Senador recorre ao STF para tentar concorrer

O candidato ao governo de Rondônia Expedito Gonçalves Ferreira Júnior propôs Ação Cautelar, com pedido de liminar, ao Supremo Tribunal Federal, para que seja examinada a cassação de seu mandato de senador. O caso aguarda julgamento.

Ferreira Júnior teve o registro de sua candidatura rejeitado pela Justiça Eleitoral neste ano, com base em decisão que cassou, em 2006, seu mandato de senador e decretou sua inelegibilidade por três anos. Agora, o candidato requer ao STF a suspensão dos efeitos da condenação anterior até o julgamento do mérito do Agravo. Com isso, ele pretende restabelecer seu registro e garantir sua candidatura nas próximas eleições.

Expedito e seus suplentes, eleitos para o Senado Federal em 2006, foram cassados pelo Tribunal Regional Eleitoral de Rondônia por compra de voto e abuso do poder econômico e ficaram inelegíveis por três anos. O Recurso Ordinário contra a cassação foi rejeitado pelo TSE, levando o ex-senador a interpor Recurso Extraordinário ao Supremo. O TSE negou seguimento ao RE, motivando o Agravo de Instrumento ao STF.

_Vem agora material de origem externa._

-- ==== Sys2Proof/Machine/Va.lean ====
section
/-!
DEFINITION. How a command reaches memory: handles and holds (R328 to R332), object bytes, host memory (R302, R314, R315) and
context virtual addresses (R333, R334).
-/

namespace Sys2Proof.Machine

/-! ## Who a queue's command runs for -/

/-- The command whose access it is, and its surroundings. -/
structure Via where
  src : QSrc
  env : Env

/-! ## Handles and holds -/

/-- What a handle names for a partition (R326, R332): an index that no OBJ_ALLOC has issued is 0x1A01; a freed, RETIRING or
reissued one is 0x1A04; an object of another partition is 0x1A01. A management queue reaches every partition's. -/
def State.handle (s : State) (part : Nat) (h : Nat) : Nat ⊕ (Nat × Obj) :=
  let i := h % 2 ^ 20
  if tget 0 s.objGen i = 0 then .inl 0x1A01
  else
    match s.obj i with
    | none => .inl 0x1A04
    | some o =>
      if o.gen ≠ h / 2 ^ 20 ∨ o.retiring then .inl 0x1A04
      else if o.part.toNat ≠ part ∧ part ≠ 63 then .inl 0x1A01
      else .inr (i, o)

/-- The object of a handle, or the fault. -/
def getObj (part h : Nat) : M (Nat × Obj) := do
  match ← look (·.handle part h) with
  | .inl c => flt c
  | .inr x => pure x

/-- Add to an object's hold count. -/
def State.addHold (s : State) (i n : Nat) : State :=
  match s.obj i with
  | some o => s.setObj i (some { o with holds := o.holds + n })
  | none => s

/-- Release one hold. -/
def State.dropHold (s : State) (i : Nat) : State :=
  match s.obj i with
  | some o => s.setObj i (some { o with holds := o.holds - 1 })
  | none => s

/-- Unmap the staging slots of the objects that a test admits (R310). -/
def State.unmapStaging (s : State) (f : Nat → Obj → Bool) : State :=
  s.hif.staging.foldl (fun (t : State) e =>
    let i := e.2.handle.toNat % 2 ^ 20
    match t.obj i with
    | some o => if e.2.mapped && f i o then (t.dropHold i).setStg e.1 { e.2 with mapped := false, handle := 0, off4k := 0 } else t
    | none => t) s

/-- Take a command's hold on an object, once per command (R330). -/
def takeHold (q : QSrc) (h : Nat) : M Unit :=
  upd fun s =>
    if s.inflight.any fun c => decide (c.src = q) && c.holds.contains (BitVec.ofNat 32 h) then s
    else
      let s := s.addHold (h % 2 ^ 20) 1
      { s with inflight := s.inflight.map fun c =>
          if c.src = q then { c with holds := c.holds ++ [BitVec.ofNat 32 h] } else c }

/-! ## Host memory -/

/-- The key space of host memory: 0 without a PASID, p + 1 under PASID p. -/
def hostSpace : Option (BitVec 20) → Nat
  | none => 0
  | some p => p.toNat + 1

/-- A byte of host memory in the surroundings. -/
def hostByte (e : Env) (space addr : Nat) : Byte :=
  ((e.host.find? fun x => x.1 == space * 2 ^ 64 + addr % 2 ^ 64).map (·.2)).getD 0

/-- The code of a failed host read (R315). -/
def hostErrCode : HostErr → Nat
  | .poison => 0x1802
  | .timeout => 0x1803
  | .ur => 0x1804

/-- The AER status bit of a failed host read (log entry 189). -/
def hostErrBit : HostErr → Nat
  | .poison => 12
  | .timeout => 14
  | .ur => 20

/-- Whether requests for a partition can leave: the link is up and, for a tenant in confidential mode, IDE is secure
(R300, R312). -/
def State.hostReady (s : State) (part : Nat) : Bool :=
  s.hif.up && (part == 63 || !s.confidential || s.ideSecure)

/-- A command's access to host memory: it faults while its TDI is in ERROR (R314) and waits while the link cannot carry it
(R300). -/
def hostAccess (v : Via) : M Unit := do
  let p ← look (·.partOf v.src)
  let t ← look (·.tdi p)
  need (p == 63 || t != .error) 0x1805
  if !(← look (·.hostReady p)) then waitHere

/-- Read host memory (R315). -/
def hostRead (v : Via) (pasid : Option (BitVec 20)) (addr len : Nat) : M (List Byte) := do
  hostAccess v
  match v.env.hostFail with
  | some e => do
    upd fun s => s.aerReport (fnOf (s.partOf v.src)) (hostErrBit e)
    flt (hostErrCode e)
  | none => pure ((List.range len).map fun i => hostByte v.env (hostSpace pasid) (addr + i))

/-- Write host memory for a command: an egress entry of the CXL path (R261). -/
def hostPut (v : Via) (pasid : Option (BitVec 20)) (addr : Nat) (d : List Byte) : M Unit := do
  let p ← look (·.partOf v.src)
  let t ← look (·.tdi p)
  need (p == 63 || t != .error) 0x1805
  upd (·.hostWrite .data v.src pasid addr d)

/-! ## Places in memory

Where bytes lie, whatever names them: host memory of a PASID, or an extent of a partition. -/

/-- Host memory or not, the PASID or the extent, the first byte and the count. -/
abbrev Place := Bool × Nat × Nat × Nat

/-- Two places share a byte. -/
def placesMeet (a b : Place) : Bool :=
  a.1 == b.1 && a.2.1 == b.2.1 && decide (a.2.2.1 < b.2.2.1 + b.2.2.2) && decide (b.2.2.1 < a.2.2.1 + a.2.2.2)

/-- The place of bytes of an object. -/
def Obj.place (o : Obj) (pasid off len : Nat) : Place :=
  (o.host, if o.host then pasid else o.part.toNat * 8 + o.ext.toNat, o.base + off, len)

/-- The places of the mapped bytes of a range of context virtual addresses. -/
def State.placesOf (s : State) (c va len : Nat) : List Place :=
  let x := s.ctx c
  x.ranges.filterMap fun r =>
    let lo := max va r.va
    let hi := min (va + len) (r.va + r.len)
    if lo < hi then (s.obj (r.handle.toNat % 2 ^ 20)).map fun o => o.place x.pasid.toNat (r.off + (lo - r.va)) (hi - lo)
    else none

/-- The bytes of one block of a collective in its source or destination format. -/
def collBytes (fmt count : Nat) : Nat :=
  ((match fmt with
    | 9 => 32
    | 7 | 8 => 16
    | 4 | 5 => 6
    | 6 => 4
    | _ => 8) * count + 7) / 8

/-- The bytes of a collective's destination (R157). -/
def Coll.destBytes (c : Coll) : Nat :=
  let d := c.desc.toNat
  collBytes (field d 0 2 / 256 % 16) (field d 32 4) * (if field d 0 2 % 16 = 0 then 1 else field d 36 2)

/-- A collective adds (RS and AR). -/
def Coll.reduces (c : Coll) : Bool := let op := field c.desc.toNat 0 2 % 16; op == 0 || op == 2

/-- What a collective names: SRC, DST, the rank table and, of a reduction, SCRATCH (R157). -/
def Coll.areas (c : Coll) : List (Nat × Nat) :=
  let d := c.desc.toNat
  [(field d 8 8, collBytes (field d 0 2 / 16 % 16) (field d 32 4) * (if field d 0 2 % 16 = 1 then 1 else field d 36 2)),
   (field d 16 8, c.destBytes), (field d 40 8, 2 * field d 36 2)]
    ++ (if c.reduces then [(field d 24 8, 16 * field d 32 4)] else [])

/-- Bytes at a place are written: a running collective that names one of them yields undefined results (R163). -/
def State.touch (s : State) (p : Place) : State :=
  { s with colls := s.colls.map fun c =>
      if c.opt.isNone && c.areas.any fun a => (s.placesOf (ctxOf c.src) a.1 a.2).any (placesMeet p) then
        { c with touched := true }
      else c }

/-! ## Object bytes -/

/-- The pieces of a byte range that lie in one 64-byte line each: their start and length. -/
def linePieces : Nat → Nat → Nat → List (Nat × Nat)
  | 0, _, _ => []
  | fuel + 1, off, len =>
    if len = 0 then []
    else
      let n := min len (64 - off % 64)
      (off, n) :: linePieces fuel (off + n) (len - n)

/-- The pieces of a byte range. -/
def pieces (off len : Nat) : List (Nat × Nat) := linePieces (len / 64 + 2) off len

/-- Bytes `off` on of a line. -/
def lineSlice (d : LineData) (off len : Nat) : List Byte :=
  ((leBytes 64 d.toNat).drop off).take len

/-- The mask of bytes `off` to `off + len - 1` of a line. -/
def lineMask (off len : Nat) : Word64 := BitVec.ofNat 64 ((2 ^ len - 1) * 2 ^ off)

/-- A line that holds bytes at an offset. -/
def lineAt (off : Nat) (d : List Byte) : LineData := BitVec.ofNat 512 (ofLe d * 2 ^ (8 * off))

/-- Where a byte of a device object lies: channel, line, byte (R227, R228). -/
def State.objLoc (s : State) (o : Obj) (off : Nat) : Option (Nat × Nat × Nat) :=
  (s.part o.part.toNat).locate (o.ext.toNat * 2 ^ 39 + o.base + off)

/-- Read one piece of an object for an agent. A host object is read under the PASID of the context (R334). -/
def objReadPiece (v : Via) (a : Agent) (o : Obj) (off len : Nat) : M (List Byte) := do
  if o.host then
    let c ← look (·.ctx (ctxOf v.src))
    hostRead v (some c.pasid) (o.base + off) len
  else
    match ← look (·.objLoc o off) with
    | none => flt 0x1A02
    | some (ch, line, b) =>
      let d ← readLine v.env { ch := ch, line := line, kid := o.kid.toNat, part := o.part.toNat, agent := a }
      pure (lineSlice d b len)

/-- Write one piece of an object for an agent. A write into a staging object waits at the egress gate and reaches memory at
its release (R261). A write of another agent than the collective engine counts under R163. -/
def objWritePiece (v : Via) (a : Agent) (o : Obj) (off : Nat) (d : List Byte) : M Unit := do
  let c ← look (·.ctx (ctxOf v.src))
  if a ≠ .fabric then upd (·.touch (o.place c.pasid.toNat off d.length))
  if o.host then
    hostPut v (some c.pasid) (o.base + off) d
  else
    match ← look (·.objLoc o off) with
    | none => flt 0x1A02
    | some (ch, line, b) =>
      let acc : Acc := { ch := ch, line := line, kid := o.kid.toNat, part := o.part.toNat, agent := a }
      if o.staging then
        keyCheck acc.kid acc.part a (ch / 16)
        upd (·.emit 2 false (some v.src) (.memWrite true (lidOf ch line) o.kid o.part (lineMask b d.length) (lineAt b d)))
      else writeLine v.env acc (lineMask b d.length) (lineAt b d)

/-- Read bytes of an object. -/
def objRead (v : Via) (a : Agent) (o : Obj) (off len : Nat) : M (List Byte) := do
  let l ← (pieces off len).mapM fun p => objReadPiece v a o p.1 p.2
  pure l.flatten

/-- Write bytes of an object. -/
def objWrite (v : Via) (a : Agent) (o : Obj) (off : Nat) (d : List Byte) : M Unit :=
  (pieces off d.length).forM fun p => objWritePiece v a o p.1 ((d.drop (p.1 - off)).take p.2)

/-! ## Context virtual addresses -/

/-- The range of a context that covers an address. -/
def Context.rangeAt (c : Context) (va : Nat) : Option MapRange :=
  c.ranges.find? fun r => decide (r.va ≤ va ∧ va < r.va + r.len)

/-- Every page of a span (address and length) is mapped. -/
def Context.maps (c : Context) (p : Nat × Nat) : Bool :=
  (pagesAt p.1 p.2).all fun a => (c.rangeAt a).isSome
where
  /-- One address on every page of a span. -/
  pagesAt (start len : Nat) : List Nat :=
    if len = 0 then [] else (List.range ((start % 4096 + len + 4095) / 4096)).map fun i => (start / 4096 + i) * 4096

/-- Record an IOMMU fault of a partition (IOMMU_FAULT, IOMMU_FAULT_VA). -/
def State.iommuFault (s : State) (ctx part va code : Nat) (write exec : Bool) : State :=
  let s := s.setReg (fnOf part) .iommu 0 0x48 0
    (2 ^ 31 + b2n write * 2 ^ 30 + b2n exec * 2 ^ 29 + ctx * 2 ^ 16 + code)
  (s.setReg (fnOf part) .iommu 0 0x4C 0 (va % 2 ^ 32)).setReg (fnOf part) .iommu 0 0x50 0 (va / 2 ^ 32 % 2 ^ 16)

/-- Fault a translation: an agent's own code leaves the IOMMU record alone (R334). -/
def xlateFault {α : Type} (v : Via) (va code : Nat) (write exec : Bool) : M α := do
  let p ← look (·.partOf v.src)
  if code = 0x1901 ∨ code = 0x1902 then upd (·.iommuFault (ctxOf v.src) p va code write exec)
  flt code

/-- Translate an address for a read or a write: the object and the offset in it (R334). `miss` is the code when no range
covers it. -/
def xlate (v : Via) (miss va : Nat) (write : Bool) : M (Obj × Nat) := do
  let c ← look (·.ctx (ctxOf v.src))
  match c.rangeAt va with
  | none => xlateFault v va miss write false
  | some r =>
    if !(if write then r.write else r.read) then xlateFault v va 0x1902 write false
    else
      match ← look (·.obj (r.handle.toNat % 2 ^ 20)) with
      | none => xlateFault v va miss write false
      | some o => pure (o, r.off + (va - r.va))

/-- Read bytes at a context virtual address. -/
def vread (v : Via) (a : Agent) (miss va len : Nat) : M (List Byte) := do
  let l ← (pieces va len).mapM fun p => do
    let (o, off) ← xlate v miss p.1 false
    objReadPiece v a o off p.2
  pure l.flatten

/-- Write bytes at a context virtual address. -/
def vwrite (v : Via) (a : Agent) (miss va : Nat) (d : List Byte) : M Unit :=
  (pieces va d.length).forM fun p => do
    let (o, off) ← xlate v miss p.1 true
    objWritePiece v a o off ((d.drop (p.1 - va)).take p.2)

/-- Write pieces at context virtual addresses, all or none: where one of them fails, it alone has its effects (R57). -/
def vwriteWhole (v : Via) (a : Agent) (miss : Nat) (parts : List (Nat × List Byte)) : M Unit := fun s =>
  match (parts.forM fun p => vwrite v a miss p.1 p.2 : M Unit) s with
  | .ok _ t => .ok () t
  | .error e _ =>
    let one := parts.flatMap fun p => (pieces p.1 p.2.length).map fun w => (w.1, (p.2.drop (w.1 - p.1)).take w.2)
    match one.findSome? fun w =>
        match vwrite v a miss w.1 w.2 s with
        | .error x t => some (x, t)
        | .ok _ _ => none with
    | some (x, t) => .error x t
    | none => .error e s

end Sys2Proof.Machine
end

Neste ano, Expedito teve seu registro de candidatura ao governo do estado negado pelo TRE-RO, com fundamento na Lei da Ficha Limpa (LC 135/2010), devido à condenação anterior de perda do mandato e inelegibilidade. Desta decisão, houve recurso ao TSE, ainda não julgado.

A defesa do candidato alega que a condenação imposta em 2006 “passou a possuir novo efeito que nunca teve, o de gerar a inelegibilidade do candidato, agora por oito anos”. De acordo com o advogado, o único recurso pendente de julgamento naquele processo é do próprio candidato, e, portanto, a condenação não poderá ser reformada de forma pior para seu cliente. O relator da ação é o ministro Celso de Mello. Com informações da Assessoria de Imprensa do STF.